== EXERCISE ==
Return, word for word, the lines of the listing below from the one with "def execShiftLeft (x" through the one with "<- Rand(); V[X]", and no other lines.

SUPPLIED RECORDS START

-- ==== Sys2Proof/Machine/Alu.lean ====
section
/-! DEFINITION. Register loads and ALU operations (42_alu.md). Every operand is read before any register is written
(00_scope.md R20). -/

namespace Sys2Proof.Machine

/-- `6XNN`: `V[X] <- NN` (R98). -/
def execLoadConst (x : Nibble) (nn : Byte) (s : State) : Host.Outcome State Fault Refusal := .next (s.setV x nn)

/-- `7XNN`: `V[X] <- (V[X] + NN) mod 256` (R99). -/
def execAddConst (x : Nibble) (nn : Byte) (s : State) : Host.Outcome State Fault Refusal :=
  .next (s.setV x (s.getV x + nn))

/-- `8XY0`: `V[X] <- V[Y]` (R100). -/
def execCopy (x y : Nibble) (s : State) : Host.Outcome State Fault Refusal := .next (s.setV x (s.getV y))

/-- `8XY1`: `V[X] <- V[X] | V[Y]` (R101). -/
def execOrReg (x y : Nibble) (s : State) : Host.Outcome State Fault Refusal :=
  .next (s.setV x (s.getV x ||| s.getV y))

/-- `8XY2`: `V[X] <- V[X] & V[Y]` (R102). -/
def execAndReg (x y : Nibble) (s : State) : Host.Outcome State Fault Refusal :=
  .next (s.setV x (s.getV x &&& s.getV y))

/-- `8XY3`: `V[X] <- V[X] ^ V[Y]` (R103). -/
def execXorReg (x y : Nibble) (s : State) : Host.Outcome State Fault Refusal :=
  .next (s.setV x (s.getV x ^^^ s.getV y))

/-- `8XY4`: `V[15] <- carry; V[X] <- (V[X] + V[Y]) mod 256` (R104). -/
def execAddReg (x y : Nibble) (s : State) : Host.Outcome State Fault Refusal :=
  let a := s.getV x
  let b := s.getV y
  .next (s.setFlagResult x (carryFlag a b) (a + b))

/-- `8XY5`: `V[15] <- borrow of V[X] - V[Y]; V[X] <- (V[X] - V[Y]) mod 256` (R105). -/
def execSubReg (x y : Nibble) (s : State) : Host.Outcome State Fault Refusal :=
  let a := s.getV x
  let b := s.getV y
  .next (s.setFlagResult x (borrowFlag a b) (a - b))

/-- `8XY7`: `V[15] <- borrow of V[Y] - V[X]; V[X] <- (V[Y] - V[X]) mod 256` (R106). -/
def execSubRegReverse (x y : Nibble) (s : State) : Host.Outcome State Fault Refusal :=
  let a := s.getV x
  let b := s.getV y
  .next (s.setFlagResult x (borrowFlag b a) (b - a))

/-- `8XY6`: `V[15] <- src & 1; V[X] <- src >> 1` (R107). -/
def execShiftRight (x y : Nibble) (s : State) : Host.Outcome State Fault Refusal :=
  let src := shiftOperand s.params.shiftSource (s.getV x) (s.getV y)
  .next (s.setFlagResult x (lowBitFlag src) (src >>> 1))

/-- `8XYE`: `V[15] <- src[7]; V[X] <- (src << 1) mod 256` (R108). -/
def execShiftLeft (x y : Nibble) (s : State) : Host.Outcome State Fault Refusal :=
  let src := shiftOperand s.params.shiftSource (s.getV x) (s.getV y)
  .next (s.setFlagResult x (highBitFlag src) (src <<< 1))

/-- `CXNN`: `r <- Rand(); V[X] <- r & NN` (R109). -/
def execRandomAnd (x : Nibble) (nn : Byte) (s : State) : Host.Outcome State Fault Refusal :=
  .next ((s.callPort .rand).setV x (s.randAnswer &&& nn))

end Sys2Proof.Machine
end

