/-! ### `takeOp` -/

@[simp] theorem takeOp_v : (s.takeOp).v = s.v := rfl
@[simp] theorem takeOp_i : (s.takeOp).i = s.i := rfl
@[simp] theorem takeOp_pc : (s.takeOp).pc = s.pc := rfl
@[simp] theorem takeOp_skip : (s.takeOp).skip = s.skip := rfl
@[simp] theorem takeOp_stack : (s.takeOp).stack = s.stack := rfl
@[simp] theorem takeOp_dt : (s.takeOp).dt = s.dt := rfl
@[simp] theorem takeOp_st : (s.takeOp).st = s.st := rfl
@[simp] theorem takeOp_mem : (s.takeOp).mem = s.mem := rfl
@[simp] theorem takeOp_wait : (s.takeOp).wait = s.wait := rfl
@[simp] theorem takeOp_fault : (s.takeOp).fault = s.fault := rfl
@[simp] theorem takeOp_params : (s.takeOp).params = s.params := rfl
@[simp] theorem takeOp_ports : (s.takeOp).ports = s.ports := rfl
@[simp] theorem takeOp_schedule : (s.takeOp).schedule = s.schedule.tail := rfl

/-! ### `hostReset` -/

@[simp] theorem hostReset_v : s.hostReset.v = Vector.replicate 16 0 := rfl
@[simp] theorem hostReset_i : s.hostReset.i = 0 := rfl
@[simp] theorem hostReset_pc : s.hostReset.pc = 0x200 := rfl
@[simp] theorem hostReset_skip : s.hostReset.skip = false := rfl
@[simp] theorem hostReset_stack : s.hostReset.stack = [] := rfl
@[simp] theorem hostReset_dt : s.hostReset.dt = 0 := rfl
@[simp] theorem hostReset_st : s.hostReset.st = 0 := rfl
@[simp] theorem hostReset_mem : s.hostReset.mem = [] := rfl
@[simp] theorem hostReset_wait : s.hostReset.wait = none := rfl
@[simp] theorem hostReset_fault : s.hostReset.fault = none := rfl
@[simp] theorem hostReset_params : s.hostReset.params = s.params := rfl
@[simp] theorem hostReset_ports : s.hostReset.ports = s.ports := rfl
@[simp] theorem hostReset_schedule : s.hostReset.schedule = s.schedule := rfl

/-! ### A register written and read -/

theorem getV_eq (x : Nibble) : s.getV x = s.v[x.toNat]'x.isLt := rfl

@[simp] theorem getV_setV (x y : Nibble) (b : Byte) :
    (s.setV x b).getV y = if y = x then b else s.getV y := by
  simp only [setV, getV, Vector.getElem_set, BitVec.toNat_inj, eq_comm]

@[simp] theorem getV_setI (a : Word16) (y : Nibble) : (s.setI a).getV y = s.getV y := rfl
@[simp] theorem getV_setPc (a : Word16) (y : Nibble) : (s.setPc a).getV y = s.getV y := rfl
@[simp] theorem getV_setSkip (c : Bool) (y : Nibble) : (s.setSkip c).getV y = s.getV y := rfl
@[simp] theorem getV_setDt (b : Byte) (y : Nibble) : (s.setDt b).getV y = s.getV y := rfl
@[simp] theorem getV_setSt (b : Byte) (y : Nibble) : (s.setSt b).getV y = s.getV y := rfl
@[simp] theorem getV_setWait (w : Option Nibble) (y : Nibble) : (s.setWait w).getV y = s.getV y := rfl
@[simp] theorem getV_callPort (c : PortCall) (y : Nibble) : (s.callPort c).getV y = s.getV y := rfl
@[simp] theorem getV_writeByte (a : Nat) (b : Byte) (y : Nibble) : (s.writeByte a b).getV y = s.getV y := rfl
@[simp] theorem getV_raise (k : FaultKind) (p : Word16) (a : Option Word16) (y : Nibble) : (s.raise k p a).getV y = s.getV y := rfl
@[simp] theorem getV_raiseExec (k : FaultKind) (a : Option Word16) (y : Nibble) : (s.raiseExec k a).getV y = s.getV y := rfl
@[simp] theorem getV_takeOp (y : Nibble) : (s.takeOp).getV y = s.getV y := rfl

theorem getV_setFlagResult (x y : Nibble) (f r : Byte) :
    (s.setFlagResult x f r).getV y = if y = x then r else if y = vF then f else s.getV y := by
  simp [setFlagResult]

@[simp] theorem hostReset_getV (y : Nibble) : s.hostReset.getV y = 0 := by
  simp [getV]

/-- The register file is what its sixteen reads are. -/
theorem v_ext {s t : State} (h : ∀ x, t.getV x = s.getV x) : t.v = s.v := by
  apply Vector.ext
  intro k hk
  have := h (BitVec.ofNat 4 k)
  simpa [getV, Nat.mod_eq_of_lt hk] using this

end Sys2Proof.Machine.State
end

SUPPLIED RECORDS END

== COMPLETED TASK ==
def execShiftLeft (x y : Nibble) (s : State) : Host.Outcome State Fault Refusal :=
  let src := shiftOperand s.params.shiftSource (s.getV x) (s.getV y)
  .next (s.setFlagResult x (highBitFlag src) (src <<< 1))

/-- `CXNN`: `r <- Rand(); V[X] <- r & NN` (R109). -/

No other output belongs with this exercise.